[Dataset excerpts]
▼
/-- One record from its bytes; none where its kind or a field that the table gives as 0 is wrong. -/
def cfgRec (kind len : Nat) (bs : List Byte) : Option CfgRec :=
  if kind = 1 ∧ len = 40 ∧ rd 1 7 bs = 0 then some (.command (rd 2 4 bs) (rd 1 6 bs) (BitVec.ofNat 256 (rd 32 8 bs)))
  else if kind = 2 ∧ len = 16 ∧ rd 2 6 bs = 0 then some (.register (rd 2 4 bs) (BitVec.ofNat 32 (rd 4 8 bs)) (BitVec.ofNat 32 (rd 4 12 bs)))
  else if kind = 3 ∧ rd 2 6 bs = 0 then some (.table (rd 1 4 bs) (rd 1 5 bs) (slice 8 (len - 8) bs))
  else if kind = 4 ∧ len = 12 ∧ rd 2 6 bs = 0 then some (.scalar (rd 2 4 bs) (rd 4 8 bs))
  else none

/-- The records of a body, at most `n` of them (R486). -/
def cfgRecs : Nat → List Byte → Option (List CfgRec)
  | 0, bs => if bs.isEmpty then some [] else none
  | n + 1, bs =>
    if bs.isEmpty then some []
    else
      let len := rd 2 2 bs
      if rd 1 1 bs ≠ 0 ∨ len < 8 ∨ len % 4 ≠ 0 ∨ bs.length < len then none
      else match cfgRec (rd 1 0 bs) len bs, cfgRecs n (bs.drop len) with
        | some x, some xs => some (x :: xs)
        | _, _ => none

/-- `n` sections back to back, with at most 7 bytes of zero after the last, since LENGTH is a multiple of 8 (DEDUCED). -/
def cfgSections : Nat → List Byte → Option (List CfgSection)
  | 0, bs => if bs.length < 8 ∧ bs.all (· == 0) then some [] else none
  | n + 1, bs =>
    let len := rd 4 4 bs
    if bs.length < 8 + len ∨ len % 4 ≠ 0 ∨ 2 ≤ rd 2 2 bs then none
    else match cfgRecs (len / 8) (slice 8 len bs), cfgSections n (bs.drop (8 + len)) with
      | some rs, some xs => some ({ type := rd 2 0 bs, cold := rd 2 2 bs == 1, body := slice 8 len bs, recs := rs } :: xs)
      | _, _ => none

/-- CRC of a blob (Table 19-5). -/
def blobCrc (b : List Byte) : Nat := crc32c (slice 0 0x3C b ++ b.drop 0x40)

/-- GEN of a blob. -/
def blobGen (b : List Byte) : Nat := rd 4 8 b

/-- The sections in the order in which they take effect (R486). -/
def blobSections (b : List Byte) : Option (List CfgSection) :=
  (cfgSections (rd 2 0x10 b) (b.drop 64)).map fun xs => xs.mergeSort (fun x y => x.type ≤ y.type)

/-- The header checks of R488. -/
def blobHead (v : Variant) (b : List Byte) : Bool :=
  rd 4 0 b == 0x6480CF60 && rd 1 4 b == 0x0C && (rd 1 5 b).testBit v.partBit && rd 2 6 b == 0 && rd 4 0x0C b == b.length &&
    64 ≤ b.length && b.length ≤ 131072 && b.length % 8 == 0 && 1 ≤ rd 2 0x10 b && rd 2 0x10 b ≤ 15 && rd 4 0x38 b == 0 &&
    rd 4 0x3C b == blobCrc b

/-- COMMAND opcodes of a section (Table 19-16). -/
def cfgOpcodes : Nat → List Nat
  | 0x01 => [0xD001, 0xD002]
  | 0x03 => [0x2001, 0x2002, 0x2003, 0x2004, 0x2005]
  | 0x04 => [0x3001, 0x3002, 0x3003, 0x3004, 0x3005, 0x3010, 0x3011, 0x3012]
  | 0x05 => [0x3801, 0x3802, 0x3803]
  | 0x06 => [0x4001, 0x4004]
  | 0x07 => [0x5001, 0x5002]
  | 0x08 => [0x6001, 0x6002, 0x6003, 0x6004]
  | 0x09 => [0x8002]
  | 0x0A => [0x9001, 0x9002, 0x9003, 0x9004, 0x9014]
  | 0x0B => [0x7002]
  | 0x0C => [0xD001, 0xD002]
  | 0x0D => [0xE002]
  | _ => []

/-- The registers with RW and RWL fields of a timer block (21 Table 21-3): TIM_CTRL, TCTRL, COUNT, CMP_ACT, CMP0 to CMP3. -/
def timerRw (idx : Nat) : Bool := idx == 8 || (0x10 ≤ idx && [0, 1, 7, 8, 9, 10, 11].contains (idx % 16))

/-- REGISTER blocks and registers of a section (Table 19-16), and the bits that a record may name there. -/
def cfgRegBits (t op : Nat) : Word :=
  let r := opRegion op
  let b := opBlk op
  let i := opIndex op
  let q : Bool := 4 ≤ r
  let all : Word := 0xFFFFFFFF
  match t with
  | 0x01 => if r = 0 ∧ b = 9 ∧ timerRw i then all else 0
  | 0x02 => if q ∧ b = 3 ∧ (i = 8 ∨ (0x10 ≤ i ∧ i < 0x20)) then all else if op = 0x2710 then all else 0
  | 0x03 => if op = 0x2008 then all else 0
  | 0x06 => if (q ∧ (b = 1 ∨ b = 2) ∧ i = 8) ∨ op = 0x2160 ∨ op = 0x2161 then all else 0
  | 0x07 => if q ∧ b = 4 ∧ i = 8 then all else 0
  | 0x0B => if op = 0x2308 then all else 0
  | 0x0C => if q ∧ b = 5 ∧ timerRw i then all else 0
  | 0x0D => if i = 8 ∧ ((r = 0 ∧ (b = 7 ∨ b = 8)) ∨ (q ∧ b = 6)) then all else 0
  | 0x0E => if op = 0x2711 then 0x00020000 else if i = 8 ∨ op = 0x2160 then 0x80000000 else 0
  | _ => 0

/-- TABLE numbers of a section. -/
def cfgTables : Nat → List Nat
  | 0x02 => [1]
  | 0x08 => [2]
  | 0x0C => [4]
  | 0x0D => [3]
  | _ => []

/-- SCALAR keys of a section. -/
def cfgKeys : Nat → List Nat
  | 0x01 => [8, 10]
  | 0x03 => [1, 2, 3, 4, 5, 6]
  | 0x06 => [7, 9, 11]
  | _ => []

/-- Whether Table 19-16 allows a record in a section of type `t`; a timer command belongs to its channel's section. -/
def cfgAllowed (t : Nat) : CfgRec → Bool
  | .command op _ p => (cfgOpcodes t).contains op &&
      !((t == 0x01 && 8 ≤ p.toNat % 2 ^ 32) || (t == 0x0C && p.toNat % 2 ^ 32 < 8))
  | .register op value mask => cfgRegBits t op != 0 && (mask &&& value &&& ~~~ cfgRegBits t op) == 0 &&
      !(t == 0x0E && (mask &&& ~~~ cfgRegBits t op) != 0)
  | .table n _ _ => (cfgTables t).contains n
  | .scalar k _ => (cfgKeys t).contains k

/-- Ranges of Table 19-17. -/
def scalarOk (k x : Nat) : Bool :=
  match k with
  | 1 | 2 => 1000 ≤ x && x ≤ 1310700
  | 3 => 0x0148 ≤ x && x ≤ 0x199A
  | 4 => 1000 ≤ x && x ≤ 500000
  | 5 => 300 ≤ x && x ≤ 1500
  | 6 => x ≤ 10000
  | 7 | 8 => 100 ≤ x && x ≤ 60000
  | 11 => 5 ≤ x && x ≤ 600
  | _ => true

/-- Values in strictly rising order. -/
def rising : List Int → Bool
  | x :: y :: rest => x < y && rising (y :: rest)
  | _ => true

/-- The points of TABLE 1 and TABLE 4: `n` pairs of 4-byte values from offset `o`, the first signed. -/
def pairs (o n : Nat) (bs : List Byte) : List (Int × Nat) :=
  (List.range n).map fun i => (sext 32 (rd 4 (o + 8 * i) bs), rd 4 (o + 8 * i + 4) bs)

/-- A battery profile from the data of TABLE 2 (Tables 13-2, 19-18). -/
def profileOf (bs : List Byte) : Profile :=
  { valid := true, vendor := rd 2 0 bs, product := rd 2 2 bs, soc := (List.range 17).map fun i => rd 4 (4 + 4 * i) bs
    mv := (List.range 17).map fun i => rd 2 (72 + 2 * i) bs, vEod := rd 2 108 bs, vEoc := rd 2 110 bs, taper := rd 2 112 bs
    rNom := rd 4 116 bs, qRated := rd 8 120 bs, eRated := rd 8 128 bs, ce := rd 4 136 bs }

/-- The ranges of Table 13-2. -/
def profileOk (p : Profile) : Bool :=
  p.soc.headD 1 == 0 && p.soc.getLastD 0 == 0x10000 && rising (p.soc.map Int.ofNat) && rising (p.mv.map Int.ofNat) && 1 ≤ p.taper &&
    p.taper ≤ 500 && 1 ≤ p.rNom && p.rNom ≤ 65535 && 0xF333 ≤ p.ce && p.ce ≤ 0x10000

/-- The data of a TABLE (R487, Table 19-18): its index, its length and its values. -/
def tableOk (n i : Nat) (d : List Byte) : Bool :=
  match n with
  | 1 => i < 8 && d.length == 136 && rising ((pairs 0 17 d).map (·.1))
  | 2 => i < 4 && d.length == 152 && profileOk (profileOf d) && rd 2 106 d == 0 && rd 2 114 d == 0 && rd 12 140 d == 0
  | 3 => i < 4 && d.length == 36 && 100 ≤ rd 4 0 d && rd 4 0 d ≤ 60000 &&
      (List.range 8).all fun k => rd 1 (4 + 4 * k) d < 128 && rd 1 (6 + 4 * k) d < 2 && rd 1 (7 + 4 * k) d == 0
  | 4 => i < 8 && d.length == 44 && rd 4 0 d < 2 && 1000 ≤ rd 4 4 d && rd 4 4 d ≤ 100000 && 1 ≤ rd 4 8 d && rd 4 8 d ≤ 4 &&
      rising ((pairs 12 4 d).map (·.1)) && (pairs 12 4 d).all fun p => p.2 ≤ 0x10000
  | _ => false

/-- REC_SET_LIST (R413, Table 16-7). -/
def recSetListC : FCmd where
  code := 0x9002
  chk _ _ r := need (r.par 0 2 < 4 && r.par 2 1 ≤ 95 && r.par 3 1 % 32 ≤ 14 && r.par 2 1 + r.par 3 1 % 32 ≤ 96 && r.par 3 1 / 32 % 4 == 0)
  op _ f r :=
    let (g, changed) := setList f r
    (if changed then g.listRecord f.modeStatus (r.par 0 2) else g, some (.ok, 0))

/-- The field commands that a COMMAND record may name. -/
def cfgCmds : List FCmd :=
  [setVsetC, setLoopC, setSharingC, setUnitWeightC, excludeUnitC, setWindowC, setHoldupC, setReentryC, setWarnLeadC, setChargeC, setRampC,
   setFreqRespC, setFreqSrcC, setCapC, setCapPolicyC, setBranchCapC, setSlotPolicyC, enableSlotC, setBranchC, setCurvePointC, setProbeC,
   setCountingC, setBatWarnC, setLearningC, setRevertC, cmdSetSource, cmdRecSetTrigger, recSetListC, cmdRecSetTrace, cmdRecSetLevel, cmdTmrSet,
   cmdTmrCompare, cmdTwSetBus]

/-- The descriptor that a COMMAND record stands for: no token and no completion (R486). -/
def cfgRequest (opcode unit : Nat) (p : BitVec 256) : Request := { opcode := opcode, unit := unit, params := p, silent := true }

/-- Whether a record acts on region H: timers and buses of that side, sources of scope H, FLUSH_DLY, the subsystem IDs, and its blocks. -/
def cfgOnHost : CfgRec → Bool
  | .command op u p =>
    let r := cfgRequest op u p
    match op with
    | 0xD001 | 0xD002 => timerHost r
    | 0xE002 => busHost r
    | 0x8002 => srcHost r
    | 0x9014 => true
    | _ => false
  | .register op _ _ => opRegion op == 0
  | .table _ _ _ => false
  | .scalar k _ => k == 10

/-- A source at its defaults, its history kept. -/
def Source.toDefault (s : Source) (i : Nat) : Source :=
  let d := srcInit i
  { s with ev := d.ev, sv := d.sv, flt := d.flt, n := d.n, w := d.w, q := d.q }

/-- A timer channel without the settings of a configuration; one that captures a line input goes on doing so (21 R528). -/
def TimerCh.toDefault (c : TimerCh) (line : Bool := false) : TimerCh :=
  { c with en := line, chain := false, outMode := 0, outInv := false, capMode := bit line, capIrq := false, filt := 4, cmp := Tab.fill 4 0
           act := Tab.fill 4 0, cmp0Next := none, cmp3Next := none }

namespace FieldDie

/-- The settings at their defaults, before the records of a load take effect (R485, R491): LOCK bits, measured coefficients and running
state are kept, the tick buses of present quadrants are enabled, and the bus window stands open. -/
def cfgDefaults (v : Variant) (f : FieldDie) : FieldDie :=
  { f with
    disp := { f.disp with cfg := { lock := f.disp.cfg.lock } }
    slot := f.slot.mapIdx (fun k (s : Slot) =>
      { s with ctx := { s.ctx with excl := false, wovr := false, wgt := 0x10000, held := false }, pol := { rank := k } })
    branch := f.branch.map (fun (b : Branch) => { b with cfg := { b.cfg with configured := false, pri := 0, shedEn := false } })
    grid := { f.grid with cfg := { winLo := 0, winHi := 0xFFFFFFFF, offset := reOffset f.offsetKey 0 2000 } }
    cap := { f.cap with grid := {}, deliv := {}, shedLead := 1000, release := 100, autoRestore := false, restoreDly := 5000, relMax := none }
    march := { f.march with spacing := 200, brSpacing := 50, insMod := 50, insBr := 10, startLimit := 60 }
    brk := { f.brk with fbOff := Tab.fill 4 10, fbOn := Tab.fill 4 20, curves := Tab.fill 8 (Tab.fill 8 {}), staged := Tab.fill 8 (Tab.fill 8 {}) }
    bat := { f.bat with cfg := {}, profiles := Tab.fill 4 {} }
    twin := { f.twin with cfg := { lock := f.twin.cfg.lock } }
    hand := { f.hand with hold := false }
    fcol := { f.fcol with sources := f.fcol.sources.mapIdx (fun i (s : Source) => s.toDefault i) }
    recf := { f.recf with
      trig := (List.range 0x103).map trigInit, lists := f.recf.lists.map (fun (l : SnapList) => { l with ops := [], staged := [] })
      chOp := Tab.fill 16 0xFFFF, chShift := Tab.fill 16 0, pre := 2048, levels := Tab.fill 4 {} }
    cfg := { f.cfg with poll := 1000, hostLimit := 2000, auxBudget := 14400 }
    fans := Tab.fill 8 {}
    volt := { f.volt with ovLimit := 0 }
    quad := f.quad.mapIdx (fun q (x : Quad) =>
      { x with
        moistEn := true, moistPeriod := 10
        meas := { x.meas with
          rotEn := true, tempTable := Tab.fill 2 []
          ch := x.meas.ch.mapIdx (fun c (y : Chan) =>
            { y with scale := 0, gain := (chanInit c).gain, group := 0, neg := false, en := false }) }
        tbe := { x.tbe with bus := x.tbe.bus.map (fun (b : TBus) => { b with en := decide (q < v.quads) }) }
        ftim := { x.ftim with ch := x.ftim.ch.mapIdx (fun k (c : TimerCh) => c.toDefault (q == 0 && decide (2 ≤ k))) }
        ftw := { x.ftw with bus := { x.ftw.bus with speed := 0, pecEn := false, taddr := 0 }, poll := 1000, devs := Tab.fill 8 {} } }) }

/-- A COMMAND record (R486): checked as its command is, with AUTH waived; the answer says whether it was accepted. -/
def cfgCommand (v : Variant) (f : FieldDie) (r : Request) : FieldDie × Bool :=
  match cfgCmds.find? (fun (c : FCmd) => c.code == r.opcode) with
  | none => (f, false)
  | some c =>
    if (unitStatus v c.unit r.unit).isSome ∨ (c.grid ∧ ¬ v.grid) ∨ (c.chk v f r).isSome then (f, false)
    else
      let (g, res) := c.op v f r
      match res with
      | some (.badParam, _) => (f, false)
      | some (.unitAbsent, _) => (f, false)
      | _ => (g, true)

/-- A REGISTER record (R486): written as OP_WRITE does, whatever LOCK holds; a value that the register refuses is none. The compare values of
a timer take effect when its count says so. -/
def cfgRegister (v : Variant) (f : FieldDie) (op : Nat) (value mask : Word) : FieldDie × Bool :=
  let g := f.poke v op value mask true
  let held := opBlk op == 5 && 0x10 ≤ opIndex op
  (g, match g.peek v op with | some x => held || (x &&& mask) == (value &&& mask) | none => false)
▲
Work to complete
Above are the records. Copy the lines beginning at the one that has "0) then some [] else none" and ending with the one that has "else match cfgRecs", unchanged.

Result of the exercise
  | 0, bs => if bs.length < 8 ∧ bs.all (· == 0) then some [] else none
  | n + 1, bs =>
    let len := rd 4 4 bs
    if bs.length < 8 + len ∨ len % 4 ≠ 0 ∨ 2 ≤ rd 2 2 bs then none
    else match cfgRecs (len / 8) (slice 8 len bs), cfgSections n (bs.drop (8 + len)) with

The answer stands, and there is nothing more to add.